Genetically engineered mouse models are used extensively as models of human development and developmental diseases. Conventional histological approaches are static and two-dimensional, and do not provide a full understanding of the dynamic, spatiotemporal changes in developing mouse embryos. Magnetic resonance imaging (MRI) offers a noninvasive and longitudinal approach for three-dimensional in utero imaging of normal and mutant mouse embryos.
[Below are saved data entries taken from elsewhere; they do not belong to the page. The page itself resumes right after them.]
structure PwrSt where
  /-- VCORE as last commanded, and its ceiling, in mV. -/
  vSet : Nat := 750
  vCeil : Nat := 850
  /-- PMBus transactions, the one under way first, and the words last read (R489). -/
  pmbQ : List PmbTx := []
  /-- The bytes on the bus of the last transaction that succeeded. -/
  bus : List Byte := []
  /-- The transactions of R490 have been begun since VCORE was last removed. -/
  pmbBegun : Bool := false
  vMode : Nat := 0
  vOut : Nat := 0
  iOut : Nat := 0
  /-- The governor makes no change until a transaction succeeds (R491). -/
  pmbStuck : Bool := false
  fixedByFault : Bool := false
  /-- r_gait; the last P_est values, newest first; updates at R_MAX with p_avg above the cap (R495). -/
  rGait : Rat := 0
  pAvg : List Nat := []
  atMax : Nat := 0
  /-- Lowering of VCORE waits for the first frame of this generation to leave (R52). -/
  lowerWait : Option Nat := none
  /-- Monitor readings have been taken wholly after the last step (R493). -/
  settled : Bool := true
  /-- The pixel rails that are out of regulation, and the suspension of shutter control (R115). -/
  boostOut : Bool := false
  tglOut : Bool := false
  suspended : Bool := false
  deriving DecidableEq, Repr

/-- What a thermal group counts: samples in a row at WARN or above, below WARN − HYST, and at SHUT or
above (R500). -/
structure Dwell where
  up : Nat := 0
  dn : Nat := 0
  sh : Nat := 0
  deriving DecidableEq, Repr

structure ThmSt where
  /-- The last samples of all sensors, newest first (R497). -/
  hist : List (List Int) := []
  pix : Dwell := {}
  log : Dwell := {}
  /-- Throttle value in force, its own row extension, and ms of steps in a row with value 0. -/
  rAct : Nat := 0
  extThr : Nat := 0
  zeroMs : Nat := 0
  deriving DecidableEq, Repr

/-- A firmware image slot (R532). -/
structure FwImg where
  data : SMap Byte := []
  len : Nat := 0
  /-- The signature its descriptor holds. -/
  sig : List Byte := []
  valid : Bool := false
  shipped : Bool := false
  deriving DecidableEq, Repr

/-- Boot control, as MRAM stores it (R534, R544). (DESIGN CHOICE, log entry 3.) -/
structure BootCtl where
  conf : Bool := false
  trialPending : Bool := false
  trialSlot : Bool := false
  onTrial : Bool := false
  bootSlot : Nat := 0
  bootPresetEn : Bool := false
  bootAutostart : Bool := false
  deriving DecidableEq, Repr

/-- A copy in the out-of-place region, of boot control or of a preset slot: its write generation and the MRAM pages
that hold it (R529, R530). (DESIGN CHOICE, log entry 122.) -/
structure NvmCopy where
  gen : Nat := 0
  pages : List Nat := []
  boot : Option BootCtl := none
  slot : Nat := 0
  image : List (Nat × Word) := []
  deriving DecidableEq, Repr

/-- MRAM but the event log: images, boot control and presets (R529 to R534). (DESIGN CHOICE, log entry 3.) -/
structure NvmSt where
  imgA : FwImg := { valid := true, shipped := true }
  imgB : FwImg := {}
  svnMin : Nat := 0
  conf : Bool := false
  trialPending : Bool := false
  trialSlot : Bool := false
  /-- A trial image has been started and not confirmed (R534). -/
  onTrial : Bool := false
  bootSlot : Nat := 0
  bootPresetEn : Bool := false
  bootAutostart : Bool := false
  /-- Preset slots that hold an image: address and value pairs. -/
  presets : SMap (Option (List (Nat × Word))) := []
  /-- Slots that have been saved since the unit was made; the others hold the Frasanex defaults (R25). -/
  savedSlots : List Nat := []
  /-- Copies in the out-of-place region that hold their pages, newest first, and the next write generation. -/
  copies : List NvmCopy := []
  gen : Nat := 0
  /-- Log pages retired. -/
  retired : List Nat := []
  deriving DecidableEq, Repr

/-- Firmware boot in progress and the running image (R541 to R547). (DESIGN CHOICE, log entry 3.) -/
structure BootSt where
  run : FwRun := .off
  image : Bool := false
  trial : Bool := false
  xfer : Option (Bool × Nat) := none
  /-- The scan of MRAM has ended; the boot ROM has chosen and verified an image. -/
  scanned : Bool := false
  verified : Bool := false
  /-- A firmware restart is under way, with its cause (R548), and the slot FW_ACTIVATE named. -/
  restart : Option Nat := none
  activate : Option Bool := none
  /-- The boot in progress follows a warm reset (R550). -/
  warm : Bool := false
  onAt : Nat := 0
  /-- A log page has been overwritten since boot (R522). -/
  logFull : Bool := false
  saving : Bool := false
  keyBusy : Option (List Byte) := none
  keyWords : SMap Word := []
  deriving DecidableEq, Repr

/-- The boundary-scan TAP (R552). -/
inductive Tap where
  | bypass | extest | sample | clamp | highz
  deriving DecidableEq, Repr

structure TapSt where
  /-- The 4-bit instruction register. -/
  ir : BitVec 4 := 0xF#4
  /-- Boundary-scan chain, in the order of its description file: what was last shifted in and updated, and
  the pins as last sampled. -/
  chain : List Bool := []
  sample : List Bool := []
  bypassBit : Bool := false
  deriving DecidableEq, Repr

/-- What a source hands to the delivery block (R411). Streams are named by the key that delivery
gave them at their FRAME_START. -/
inductive PktReq where
  | irq
  | time (reason : Nat) (epoch : Option Nat)
  | peData (pe qid : Nat) (words : List Word)
  | frameStart (key : Nat)
  /-- Descriptor, data bytes before padding, and the lines that end with this packet. -/
  | data (key : Nat) (desc body : List Byte) (lines : Nat)
  | frameEnd (key : Nat)
  /-- A tile-record or histogram packet: credit or drop. -/
  | stat (qid typ tag aux : Nat) (payload : List Byte)
  deriving DecidableEq, Repr

/-! ## Delivery and host link (R398 to R427) -/

/-- Classes of packet that delivery treats alike. -/
inductive PKind where
  | start | data | fin | control | drop | held
  deriving DecidableEq, Repr

/-- A packet that waits for its grant. -/
structure Pkt where
  kind : PKind
  typ : Nat
  payload : List Byte := []
  tag : Nat := 0
  aux : Nat := 0
  replay : Bool := false
  since : Nat := 0
  /-- A TIME packet takes its payload at the grant: reason and epoch before the step. -/
  time : Option (Nat × Option Nat) := none
  /-- Bytes of the request space its grant frees (R419). -/
  frees : Nat := 0
  deriving DecidableEq, Repr

/-- The packets of one frame, or of one other source, that wait together in a queue. -/
structure PGrp where
  key : Nat := 0
  /-- The frame whose packets these are. -/
  frame : Option Nat := none
  pkts : List Pkt := []
  closed : Bool := true
  deriving DecidableEq, Repr

/-- A deficit round robin (R279): the member in turn, whether its turn has begun, deficits. -/
structure Drr where
  cur : Nat := 0
  inTurn : Bool := false
  defs : SMap Int := []
  deriving DecidableEq, Repr

structure QueueSt where
  grps : List PGrp := []
  urgentUsed : Bool := false
  deriving DecidableEq, Repr

/-- A trigger: sequence number, T, window in ticks and cause (R383, R384). -/
structure Trig where
  seq : Nat
  t : Nat
  lo : Nat
  hi : Nat
  cause : Nat
  deriving DecidableEq, Repr

/-- What is offered to the history writer as a chunk (R377). -/
structure ChunkReq where
  kind : Nat
  stream : Nat := 0xFF
  member : Nat := 0
  flags : Nat := 0
  frame : Nat := 0
  stamp : Stamp := {}
  gen : Nat := 0
  fflags : Nat := 0
  payload : List Byte := []
  /-- The frame, and the FRAME_START payload and lines with which it is replayed. -/
  u : Option Nat := none
  start : List Byte := []
  pass : Nat := 0
  lines : Nat := 0
  ingest : List Byte := []
  /-- What a trigger mark records. -/
  mark : Option Trig := none
  deriving DecidableEq, Repr

/-- A streaming source's frame on its queue. -/
structure StreamSt where
  frame : Nat := 0
  q : Nat := 0
  /-- FRAME_START payload, but for DROPPED; TAGWORD and TICK_LO of the frame. -/
  start : List Byte := []
  tag : Nat := 0
  aux : Nat := 0
  /-- Flags the frame has on this stream alone. -/
  flags : Nat := 0
  /-- Unbound or dropped whole; truncated. -/
  dead : Bool := false
  begun : Bool := false
  trunc : Bool := false
  pkts : Nat := 0
  dropPkts : Nat := 0
  bytes : Nat := 0
  lines : Nat := 0
  /-- The history chunk of a codestream, which is offered with the flags of its frame's end (R406). -/
  chunk : Option ChunkReq := none
  deriving DecidableEq, Repr

/-- (DESIGN CHOICE, log entry 2.) -/
structure DlvSt where
  queues : SMap QueueSt := []
  /-- Round robins of P1, P2 and P3. -/
  drr1 : Drr := {}
  drr2 : Drr := {}
  drr3 : Drr := {}
  /-- Urgent grant under way: queue and bytes left. -/
  urgent : Option (Nat × Nat) := none
  /-- A packet is on the link. -/
  busy : Bool := false
  streams : SMap StreamSt := []
  nextStream : Nat := 1
  /-- Waiting IRQ and TIME packets whose queue is not open. -/
  irqW : Option Pkt := none
  timeW : List Pkt := []
  /-- Register responses with their queues, in request order, but the one in its queue. -/
  resps : List (Nat × Pkt) := []
  /-- The last packet granted. -/
  last : List Byte := []
  deriving DecidableEq, Repr

structure HlpSt where
  /-- The host stream, from the next packet on; the packet layer searches for a header (R400). -/
  strm : List Byte := []
  search : Bool := false
  /-- Request bytes held (R419), and when uncorrectable codewords came of late (R422). -/
  held : Nat := 0
  unc : List Nat := []
  deriving DecidableEq, Repr

/-! ## Frames -/

/-- A frame in flight: of the own array, or of a satellite's virtual sensor (R34, R39, R403). -/
structure Frame where
  member : Nat := 0
  /-- FRAME_SEQ or FRAME_ID. -/
  fid : Nat := 0
  gen : Nat := 0
  stamp : Stamp := {}
  /-- Engine cycle and number of the start tick, own array. -/
  start : Nat := 0
  k : Nat := 0
  /-- Passes, rows per pass, ADC mode, schedule, context bank and CTX_SEQ. -/
  m : Nat := 1
  rows : Nat := 0
  tenBit : Bool := false
  sched : Nat := 0
  bank : Nat := 0
  ctxSeq : Nat := 0
  /-- The words of that bank as they stood at its start tick, by address (R34). -/
  ctxs : SMap Word := []
  xs : List Nat := []
  /-- FFLAGS (R406) and the ingest status (R270). -/
  flags : Nat := 0
  ingest : Nat := 0
  linesValid : Nat := 0
  linesSent : Nat := 0
  /-- Satellite geometry and header fields (R263). -/
  w : Nat := 0
  h : Nat := 0
  bits : Nat := 0
  cfa : Nat := 0
  pedestal : Nat := 0
  /-- DWRR weight of the virtual sensor, as its other fields are (R268). -/
  weight : Nat := 0
  expUs : Nat := 0
  satTime : Nat := 0
  /-- Event types already written for this frame. -/
  once : List Nat := []
  /-- Recorded by the raw burst (R227), and passed to the pipeline (R229). -/
  burst : Bool := false
  pipe : Bool := true
  /-- Rows are still being read or received. -/
  reading : Bool := true
  /-- Strip mode: the temporal filter is off for the whole frame (R572), or from a strip on (R573). -/
  stripRateOff : Bool := false
  fastFrom : Option Nat := none
  deriving DecidableEq, Repr

/-! ## Array, exposures, readout engines -/

/-- Where an armed exposure stands (R128, R129, R178). -/
inductive EvSt where
  | armed
  | running (rst : Nat)
  | held (rst : Nat)
  | done
  deriving DecidableEq, Repr

/-- An event of the shutter unit, with all it copied from C when it was armed (R176). -/
structure ShutEv where
  sub : Nat
  /-- Number of the start tick whose frame reads it; none while it waits for a trigger edge. -/
  frame : Option Nat
  /-- Trigger line of base TRIG (R190). -/
  line : Option Nat := none
  align : Nat := 0
  offset : Nat := 0
  slot : Nat := 0
  dur : Nat := 0
  gain : Nat := 0
  cg : Bool := false
  hold : Bool := false
  clamped : Bool := false
  /-- A strip exposure that a start tick has passed: it re-arms no more (R223). -/
  lapsed : Bool := false
  /-- Placed already: an event armed while no start tick could be predicted is not (R176). -/
  placed : Bool := true
  /-- RST fall time of a trigger event (R190). -/
  startAt : Option Nat := none
  /-- Strip number within its frame, and tick count of its TRT (R225). -/
  strip : Nat := 0
  trt : Nat := 0
  st : EvSt := .armed
  deriving DecidableEq, Repr

/-- A tile: its events, its stored exposure and its unread rows (R104, R105, R177). -/
structure TileSt where
  events : List ShutEv := []
  /-- Bit y: row y of the tile awaits read; and those to be marked OVERWRITTEN (R105). -/
  unread : Nat := 0
  ovw : Nat := 0
  /-- Cycle at which the row strobed last is converted. -/
  convAt : Nat := 0
  lastTx : Option Nat := none
  /-- The stored exposure: sub-exposure, actual duration if held, strip number and trigger tick. -/
  dAct : Option Nat := none
  strip : Nat := 0
  trt : Nat := 0
  /-- Cycle at which the stored exposure began. -/
  began : Nat := 0
  /-- Conversion-gain switch (R106). -/
  cgs : Bool := false
  deriving DecidableEq, Repr

/-- Why an engine is stalled. -/
inductive Stall where
  | none
  | wait (cond arg issue tick : Nat)
  | pull (par : Bool)
  | push (v : Word)
  | strobe (top bot : Bool) (incT incB : Int)
  | shg (bot : Bool) (word : Word) (issue : Nat)
  | sync (grp issue : Nat)
  deriving DecidableEq, Repr

/-- An entry of the context FIFO: tile row and the four context words. -/
structure CtxEntry where
  ty : Nat
  ws : List Word
  deriving DecidableEq, Repr
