/-- The engine stops, with its cause: stalls are abandoned, the FIFOs kept, outputs at SAFE. -/
def peHalt (e cause : Nat) (d : Dev) : Dev :=
  let g := d.pin e
  if g.state = peSTOPPED then d
  else
    let d := d.setPin e { g with state := peSTOPPED, stall := .none, idle := false, jump := none,
                                 outs := d.peSafe e, cause }
    ((d.setHf (pePage e) HD_PAGE_CTRL_EN 0).setHf (pePage e) HD_PAGE_STAT_ACTIVE 0).raiseI PE_IRQ_RAW_STOPPED e

/-- At a start tick an ARMED engine begins, and WAIT START goes on. -/
def peStartTick (d : Dev) : Dev :=
  let d := peEvent .start d
  (List.range 8).foldl (fun d e =>
    if (d.pin e).state = peARMED then d.mapPin e fun g => { g with state := peRUN } else d) d

/-- At a tick an engine whose EN has been cleared stops (R246). -/
def peStopTick (d : Dev) : Dev :=
  (List.range 8).foldl (fun d e =>
    if (d.pin e).state ≠ peSTOPPED ∧ d.hf (pePage e) HD_PAGE_CTRL_EN = 0 then peHalt e 1 d else d) d

/-! ## Registers as the host reads them (R255) -/

def PeSt.statWord (g : PeSt) : Nat :=
  g.cause * 2 ^ 24 + b2n g.stale * 2 ^ 19 + b2n g.drop * 2 ^ 18 + b2n g.n * 2 ^ 17 + b2n g.z * 2 ^ 16 +
    g.pc * 256 + b2n g.fwOwn * 8 + g.state

/-- The engine's own words of its page. -/
def PeSt.pageWord (g : PeSt) (off : Nat) : Option Nat :=
  match off with
  | 0x108 => some g.statWord
  | 0x148 => some (g.outF.length * 256 + g.parF.length)
  | 0x160 => some g.a
  | 0x164 => some g.b
  | 0x168 => some g.c
  | 0x16C => some g.d
  | _ => none

end Sys2Proof.Machine
end

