-- ==== Sys2Proof/Machine/Noise.lean ====
section
/-! DEFINITION. Stage P1: impulse flags, the spatial and the temporal filter (R283 to R296, R311, R572,
R573). -/
namespace Sys2Proof.Machine

/-! ## Numbers -/

/-- The greatest number below `n + 2^b` that passes a test which holds up to some number. -/
def bitSearch (ok : Nat → Bool) : Nat → Nat → Nat
  | 0, n => n
  | b + 1, n => if ok (n + 2 ^ b) then bitSearch ok b (n + 2 ^ b) else bitSearch ok b n

/-- (DESIGN CHOICE, log entry 71.) -/
def ratPow2 (e : Int) : Rat := if 0 ≤ e then (2 ^ e.toNat : Nat) else 1 / (2 ^ (-e).toNat : Nat)

/-- 2^(k/4), its fraction to 36 places. (DESIGN CHOICE, log entry 71.) -/
def quarterPow (k : Int) : Rat :=
  let m : Rat := match (k % 4).toNat with
    | 0 => 1
    | 1 => 1189207115002721066717499970560475915 / 10 ^ 36
    | 2 => 1414213562373095048801688724209698079 / 10 ^ 36
    | _ => 1681792830507429086062250952466429790 / 10 ^ 36
  ratPow2 (k / 4) * m

/-- A square root, to 2^-40 below. -/
def ratSqrt (q : Rat) : Rat :=
  let t := (q * (2 ^ 80 : Nat)).floor.toNat
  (bitSearch (fun n => decide (n * n ≤ t)) 64 0 : Nat) / (2 ^ 40 : Nat)

/-- σ for a variance: the device's own figure, which lies within 1 %. (DESIGN CHOICE, log entry 71.) -/
def sigmaOf (var : Rat) : Rat :=
  if var ≤ 0 then 0
  else
    let c := Config.sigma var
    if 0 < c ∧ (99 / 100) ^ 2 * var ≤ c * c ∧ c * c ≤ (101 / 100) ^ 2 * var then c else ratSqrt var

/-! ## Positions and neighbours (R286, R287) -/

/-- A pixel's row and column. -/
structure Pos where
  rk : Nat
  x : Nat
  deriving DecidableEq, Repr

/-- Width of a frame's image. -/
def Frame.width (f : Frame) : Nat := if f.own then 12288 else f.w

/-- First and last row of the band a row lies in: dark rows of a bank, the active area, or the whole
satellite image. -/
def Frame.band (f : Frame) (rk : Nat) : Nat × Nat :=
  if f.own then
    let b := rk / 8240 * 8240
    let v := rk % 8240
    if v < 24 then (b, b + 23) else if v < 8216 then (b + 24, b + 8215) else (b + 8216, b + 8239)
  else (0, f.h - 1)

/-- Is the row a dark row? -/
def Frame.darkRow (f : Frame) (rk : Nat) : Bool := f.own && (rk % 8240 < 24 || 8216 ≤ rk % 8240)

/-- Reflect a coordinate about the edges of a range. (DEDUCED, log entry 72.) -/
def reflectIn (lo hi : Nat) (u : Int) : Nat :=
  (if u < lo then 2 * (lo : Int) - u else if (hi : Int) < u then 2 * (hi : Int) - u else u).toNat

/-- The nearest read row from a row toward the centre. (DEDUCED, log entry 72.) -/
def towardRead (isRead : Nat → Bool) : Nat → Nat → Nat → Nat
  | 0, _, c => c
  | n + 1, v, c =>
    if isRead v then v
    else if v < c then towardRead isRead n (v + 1) c
    else if c < v then towardRead isRead n (v - 1) c
    else c

/-- A row of the centre's stripe, unread rows reflected about the nearest read row. -/
def resolveRow (isRead : Nat → Bool) (lo hi c : Nat) : Nat → Nat → Option Nat
  | 0, _ => none
  | n + 1, v =>
    if isRead v then some v
    else resolveRow isRead lo hi c n (reflectIn lo hi (2 * (towardRead isRead 8 v c : Int) - v))

/-- The pixel a neighbour position resolves to (R287). (DEDUCED, log entry 72.) -/
def resolve (f : Frame) (has : Nat → Nat → Bool) (c : Pos) (o : Int × Int) : Option Pos :=
  let (lo, hi) := f.band c.rk
  let x := reflectIn 0 (f.width - 1) (c.x + o.1)
  let v := reflectIn lo hi (c.rk + o.2)
  let w := f.segW
  if f.own = false then (if has v (x / w) then some { rk := v, x } else none)
  else
    let s := c.x / w
    if x / w ≠ s ∧ has v (x / w) then some { rk := v, x }
    else
      let x := if x / w < s then 2 * (s * w) - x else if s < x / w then 2 * (s * w + w - 1) - x else x
      (resolveRow (fun r => has r s) lo hi c.rk 4 v).map fun r => { rk := r, x }

/-- CFA code of a frame (R97, R333). -/
def Frame.phase (f : Frame) : Nat := if f.own then 0 else f.cfa

/-- Colour of a pixel: 0 R, 1 Gr, 2 Gb, 3 B, 4 MONO. -/
def cfaColour (phase x y : Nat) : Nat := if 4 ≤ phase then 4 else Nat.xor (x % 2 + 2 * (y % 2)) phase
def Frame.colour (f : Frame) (p : Pos) : Nat := cfaColour f.phase p.x p.rk

/-- N8 of a colour. -/
def offsN8 (c : Nat) : List (Int × Int) :=
  if c = 4 then [(-1, -1), (0, -1), (1, -1), (-1, 0), (1, 0), (-1, 1), (0, 1), (1, 1)]
  else if c = 1 ∨ c = 2 then [(-1, -1), (1, -1), (-1, 1), (1, 1), (-2, 0), (2, 0), (0, -2), (0, 2)]
  else [(-2, 0), (2, 0), (0, -2), (0, 2), (-2, -2), (2, -2), (-2, 2), (2, 2)]

/-- The rest of S. -/
def offsOuter (c : Nat) : List (Int × Int) :=
  if c = 4 then
    (List.range 25).filterMap fun i =>
      let x : Int := (i % 5 : Nat) - 2
      let y : Int := (i / 5 : Nat) - 2
      if x.natAbs = 2 ∨ y.natAbs = 2 then some (x, y) else none
  else if c = 1 ∨ c = 2 then [(-2, -2), (2, -2), (-2, 2), (2, 2)]
  else []

/-! ## The noise model (R284, R285, R288) -/

/-- Saturation level of a depth. -/
def Dev.lsat (d : Dev) (b : Nat) : Nat := d.a NRD_SAT_CFG_LVL * 2 ^ b / 4096

/-- Pedestal in the frame's own LSB, or fill code (R117, R285). -/
def Dev.pedOf (d : Dev) (f : Frame) : Nat :=
  if f.own then (if f.tenBit then d.a ARY_ADC_CFG_PEDESTAL / 4 else d.a ARY_ADC_CFG_PEDESTAL) else f.pedestal

/-- σ² for a signal above the pedestal. -/
def Dev.noiseVar (d : Dev) (f : Frame) (h : SegHdr) (sig : Rat) : Rat :=
  let s := max sig 0
  if f.own then
    let k : Nat := if h.cg then d.a NRD_NOISE_HCG_K else d.a NRD_NOISE_LCG_K
    let r : Nat := if h.cg then d.a NRD_NOISE_HCG_RDV else d.a NRD_NOISE_LCG_RDV
    let k : Rat := (k : Rat) / 4096 / (if f.tenBit then 4 else 1)
    let r : Rat := (r : Rat) / 256 / (if f.tenBit then 16 else 1)
    k * quarterPow h.gain * s + r * quarterPow (2 * h.gain)
  else
    let p := memberPort f.member
    (d.ak NRD_SAT_NM_K p : Rat) / 4096 * s + (d.ak NRD_SAT_NM_RDV p : Rat) / 256

/-- σ of a code. -/
def Dev.sigmaAt (d : Dev) (f : Frame) (h : SegHdr) (v : Rat) : Rat :=
  sigmaOf (d.noiseVar f h (v - d.pedOf f))

def cgFactor (cg : Bool) : Nat := if cg then 4 else 1

/-- H of one exposure over H of another (R145). -/
def expRatio (a b : SegHdr) : Rat :=
  ((a.dur * cgFactor a.cg : Nat) : Rat) / (b.dur * cgFactor b.cg : Nat) * quarterPow ((a.gain : Int) - b.gain)

def ratioOk (r : Rat) : Bool := decide (1 / 64 ≤ r) && decide (r ≤ 64)

/-- The factor that takes a neighbour to the centre's exposure, if it is not excluded (R288).
(DESIGN CHOICE, log entry 71.) -/
def normFactor (f : Frame) (c n : SegHdr) : Option Rat :=
  if f.own then (let r := expRatio c n; if ratioOk r then some r else none) else some 1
In this chapter, we describe MRI approaches that have been developed for imaging the living embryonic mouse brain and vasculature. Details are provided on the animal preparation and setup, MRI equipment, acquisition and reconstruction methods that have been found to be most useful for in utero MRI, including examples of applications to fetal mouse neuroimaging.

Key words

Diffusion MRI Diffusion weighted gradient and spin echo (DW-GRASE) Field of excitation (FOE) Fractional anisotropy (FA) High-field MRI Mn-enhanced MRI (MEMRI) Phased array coil Three-dimensional (3D) 

Notes

Acknowledgements

We thank all the people, current and past, in the Zhang, Wu and Turnbull labs who have contributed to developing the protocols described in this chapter. This research was supported, in part, by grants from the National Institutes of Health: R01NS038461 and R01HL078665 (DHT); R01NS070909 and R01HD974593 (JZ); R21NS098018 (DW).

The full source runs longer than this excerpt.